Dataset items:
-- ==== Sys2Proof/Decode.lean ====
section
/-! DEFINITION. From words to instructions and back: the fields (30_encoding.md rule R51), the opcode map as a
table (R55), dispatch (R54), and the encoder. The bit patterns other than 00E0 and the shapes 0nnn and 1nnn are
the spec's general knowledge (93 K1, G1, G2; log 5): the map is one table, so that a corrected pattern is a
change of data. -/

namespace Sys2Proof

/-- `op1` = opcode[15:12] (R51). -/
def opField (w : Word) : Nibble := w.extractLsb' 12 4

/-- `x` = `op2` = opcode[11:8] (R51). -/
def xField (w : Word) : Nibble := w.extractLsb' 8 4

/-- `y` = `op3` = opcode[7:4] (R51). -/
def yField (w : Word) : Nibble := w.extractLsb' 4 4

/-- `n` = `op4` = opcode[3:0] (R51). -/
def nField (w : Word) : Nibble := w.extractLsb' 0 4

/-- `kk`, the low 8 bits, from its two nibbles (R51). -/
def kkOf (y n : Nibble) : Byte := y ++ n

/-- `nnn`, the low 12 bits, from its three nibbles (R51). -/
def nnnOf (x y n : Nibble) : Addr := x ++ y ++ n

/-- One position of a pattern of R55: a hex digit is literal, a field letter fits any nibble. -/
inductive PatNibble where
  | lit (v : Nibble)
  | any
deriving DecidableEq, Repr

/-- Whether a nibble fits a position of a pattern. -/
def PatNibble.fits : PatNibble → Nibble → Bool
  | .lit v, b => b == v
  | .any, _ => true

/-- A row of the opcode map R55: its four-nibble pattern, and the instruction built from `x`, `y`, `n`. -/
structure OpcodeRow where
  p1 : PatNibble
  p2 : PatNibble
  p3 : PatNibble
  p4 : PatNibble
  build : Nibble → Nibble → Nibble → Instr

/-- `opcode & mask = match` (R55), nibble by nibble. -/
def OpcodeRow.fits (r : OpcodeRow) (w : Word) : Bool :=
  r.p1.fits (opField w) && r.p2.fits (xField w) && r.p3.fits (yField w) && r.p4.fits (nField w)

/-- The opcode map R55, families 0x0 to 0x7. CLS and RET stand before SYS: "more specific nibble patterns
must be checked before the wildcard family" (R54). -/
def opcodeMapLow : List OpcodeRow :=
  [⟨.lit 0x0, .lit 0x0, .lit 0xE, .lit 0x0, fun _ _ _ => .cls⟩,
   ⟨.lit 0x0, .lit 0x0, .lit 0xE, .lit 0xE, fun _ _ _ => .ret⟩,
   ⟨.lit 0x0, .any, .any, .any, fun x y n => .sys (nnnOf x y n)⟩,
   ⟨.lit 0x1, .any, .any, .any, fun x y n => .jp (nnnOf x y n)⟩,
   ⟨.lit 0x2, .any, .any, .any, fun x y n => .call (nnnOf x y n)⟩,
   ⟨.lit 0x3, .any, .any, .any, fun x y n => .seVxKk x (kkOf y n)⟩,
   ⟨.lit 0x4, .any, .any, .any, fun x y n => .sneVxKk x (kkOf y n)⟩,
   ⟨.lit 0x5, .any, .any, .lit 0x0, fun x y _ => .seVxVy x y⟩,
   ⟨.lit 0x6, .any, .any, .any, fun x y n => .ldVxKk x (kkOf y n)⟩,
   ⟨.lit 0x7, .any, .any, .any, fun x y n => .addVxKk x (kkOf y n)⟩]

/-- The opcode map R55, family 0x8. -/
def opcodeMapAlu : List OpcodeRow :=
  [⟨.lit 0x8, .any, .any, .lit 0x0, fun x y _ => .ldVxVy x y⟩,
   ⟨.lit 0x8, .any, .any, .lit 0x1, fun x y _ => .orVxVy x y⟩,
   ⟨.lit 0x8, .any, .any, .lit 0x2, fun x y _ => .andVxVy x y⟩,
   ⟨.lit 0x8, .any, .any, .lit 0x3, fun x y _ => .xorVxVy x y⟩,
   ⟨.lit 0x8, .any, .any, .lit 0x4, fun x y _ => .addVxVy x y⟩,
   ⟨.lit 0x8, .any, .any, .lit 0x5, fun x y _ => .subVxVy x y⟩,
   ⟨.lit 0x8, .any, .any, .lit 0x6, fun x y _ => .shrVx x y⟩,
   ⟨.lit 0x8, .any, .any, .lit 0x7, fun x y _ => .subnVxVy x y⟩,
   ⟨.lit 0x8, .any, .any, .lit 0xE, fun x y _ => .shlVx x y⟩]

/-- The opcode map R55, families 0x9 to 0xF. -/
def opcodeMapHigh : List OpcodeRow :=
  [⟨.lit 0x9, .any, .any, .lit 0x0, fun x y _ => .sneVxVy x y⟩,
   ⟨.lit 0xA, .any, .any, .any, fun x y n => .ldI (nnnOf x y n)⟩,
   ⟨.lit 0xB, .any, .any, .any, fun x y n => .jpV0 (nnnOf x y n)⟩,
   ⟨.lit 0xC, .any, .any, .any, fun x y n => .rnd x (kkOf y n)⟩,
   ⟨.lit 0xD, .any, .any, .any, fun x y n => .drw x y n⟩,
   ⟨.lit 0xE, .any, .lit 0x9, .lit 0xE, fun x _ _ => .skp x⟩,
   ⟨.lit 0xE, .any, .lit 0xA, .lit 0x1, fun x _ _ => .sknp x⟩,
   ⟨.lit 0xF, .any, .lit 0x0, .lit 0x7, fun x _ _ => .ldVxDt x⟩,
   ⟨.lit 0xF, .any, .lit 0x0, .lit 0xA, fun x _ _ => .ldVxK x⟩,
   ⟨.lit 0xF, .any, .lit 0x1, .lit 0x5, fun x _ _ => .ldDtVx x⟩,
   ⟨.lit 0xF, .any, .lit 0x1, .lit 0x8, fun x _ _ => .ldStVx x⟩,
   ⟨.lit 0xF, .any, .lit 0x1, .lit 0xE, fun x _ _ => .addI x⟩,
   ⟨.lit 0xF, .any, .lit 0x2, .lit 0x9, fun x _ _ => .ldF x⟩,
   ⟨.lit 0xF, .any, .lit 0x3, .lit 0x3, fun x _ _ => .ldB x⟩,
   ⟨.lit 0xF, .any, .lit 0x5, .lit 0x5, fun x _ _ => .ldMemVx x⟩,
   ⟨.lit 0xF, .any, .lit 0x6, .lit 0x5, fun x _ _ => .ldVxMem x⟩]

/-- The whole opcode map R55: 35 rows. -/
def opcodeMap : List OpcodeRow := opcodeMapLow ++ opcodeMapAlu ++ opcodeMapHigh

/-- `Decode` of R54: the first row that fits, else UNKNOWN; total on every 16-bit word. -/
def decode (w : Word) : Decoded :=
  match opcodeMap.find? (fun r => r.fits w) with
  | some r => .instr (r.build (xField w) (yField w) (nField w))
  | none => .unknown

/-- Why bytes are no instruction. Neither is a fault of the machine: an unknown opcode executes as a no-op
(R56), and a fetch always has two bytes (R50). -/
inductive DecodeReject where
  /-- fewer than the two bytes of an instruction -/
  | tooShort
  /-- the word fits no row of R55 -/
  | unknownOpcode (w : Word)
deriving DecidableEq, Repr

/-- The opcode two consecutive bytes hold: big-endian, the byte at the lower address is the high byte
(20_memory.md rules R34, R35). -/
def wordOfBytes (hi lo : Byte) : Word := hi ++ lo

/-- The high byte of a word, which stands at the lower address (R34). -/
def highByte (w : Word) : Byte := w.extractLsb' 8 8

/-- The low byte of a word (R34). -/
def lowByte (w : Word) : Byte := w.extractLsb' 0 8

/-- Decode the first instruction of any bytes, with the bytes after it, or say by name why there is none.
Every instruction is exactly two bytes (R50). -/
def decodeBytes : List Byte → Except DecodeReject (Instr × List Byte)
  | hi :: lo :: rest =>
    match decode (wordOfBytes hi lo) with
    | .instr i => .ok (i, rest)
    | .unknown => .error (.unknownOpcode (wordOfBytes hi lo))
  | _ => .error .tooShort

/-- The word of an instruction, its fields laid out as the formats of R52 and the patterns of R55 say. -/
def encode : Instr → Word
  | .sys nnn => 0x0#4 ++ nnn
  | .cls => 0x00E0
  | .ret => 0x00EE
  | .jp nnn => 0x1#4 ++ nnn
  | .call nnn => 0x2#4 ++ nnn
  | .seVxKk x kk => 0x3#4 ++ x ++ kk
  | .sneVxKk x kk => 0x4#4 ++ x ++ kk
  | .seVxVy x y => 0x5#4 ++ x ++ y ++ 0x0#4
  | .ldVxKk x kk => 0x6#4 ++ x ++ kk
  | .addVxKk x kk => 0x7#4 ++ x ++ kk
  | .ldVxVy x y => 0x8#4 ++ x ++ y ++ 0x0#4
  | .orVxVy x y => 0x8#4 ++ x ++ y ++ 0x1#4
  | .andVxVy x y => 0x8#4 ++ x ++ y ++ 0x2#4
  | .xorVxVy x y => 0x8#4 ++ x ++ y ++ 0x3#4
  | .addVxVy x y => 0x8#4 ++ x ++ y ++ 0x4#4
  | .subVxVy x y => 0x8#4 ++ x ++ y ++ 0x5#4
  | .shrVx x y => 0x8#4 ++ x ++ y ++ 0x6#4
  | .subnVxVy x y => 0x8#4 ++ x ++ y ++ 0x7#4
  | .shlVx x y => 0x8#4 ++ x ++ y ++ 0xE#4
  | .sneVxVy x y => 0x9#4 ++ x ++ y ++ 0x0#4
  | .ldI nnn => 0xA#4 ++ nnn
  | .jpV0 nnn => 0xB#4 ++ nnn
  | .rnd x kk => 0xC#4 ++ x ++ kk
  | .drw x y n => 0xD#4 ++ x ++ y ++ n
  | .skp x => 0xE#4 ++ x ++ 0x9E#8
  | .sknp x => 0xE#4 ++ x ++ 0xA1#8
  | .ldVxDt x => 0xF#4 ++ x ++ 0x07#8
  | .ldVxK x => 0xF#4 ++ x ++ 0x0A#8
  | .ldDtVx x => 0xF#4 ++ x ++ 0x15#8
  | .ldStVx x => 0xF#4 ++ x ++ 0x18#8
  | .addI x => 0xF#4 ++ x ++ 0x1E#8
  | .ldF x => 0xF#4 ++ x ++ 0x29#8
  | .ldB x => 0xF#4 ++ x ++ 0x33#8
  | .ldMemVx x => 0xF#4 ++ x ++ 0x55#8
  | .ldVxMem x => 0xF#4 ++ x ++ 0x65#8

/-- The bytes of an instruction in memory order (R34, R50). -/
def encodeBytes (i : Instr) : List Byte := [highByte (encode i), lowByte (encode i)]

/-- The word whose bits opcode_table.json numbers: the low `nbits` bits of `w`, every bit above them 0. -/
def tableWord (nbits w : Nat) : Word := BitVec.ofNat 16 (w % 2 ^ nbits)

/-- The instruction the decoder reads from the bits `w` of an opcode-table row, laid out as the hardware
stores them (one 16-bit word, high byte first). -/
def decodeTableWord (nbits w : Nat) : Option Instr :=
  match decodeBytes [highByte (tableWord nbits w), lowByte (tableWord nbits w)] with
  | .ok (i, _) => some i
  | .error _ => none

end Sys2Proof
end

WHAT IS BEING ASKED: With the first line of the records as the start and the line holding "opcode[15:12] (R51). -/" as the end, please copy exactly those lines and no others.

TASK RESPONSE:
-- ==== Sys2Proof/Decode.lean ====
section
/-! DEFINITION. From words to instructions and back: the fields (30_encoding.md rule R51), the opcode map as a
table (R55), dispatch (R54), and the encoder. The bit patterns other than 00E0 and the shapes 0nnn and 1nnn are
the spec's general knowledge (93 K1, G1, G2; log 5): the map is one table, so that a corrected pattern is a
change of data. -/

namespace Sys2Proof

/-- `op1` = opcode[15:12] (R51). -/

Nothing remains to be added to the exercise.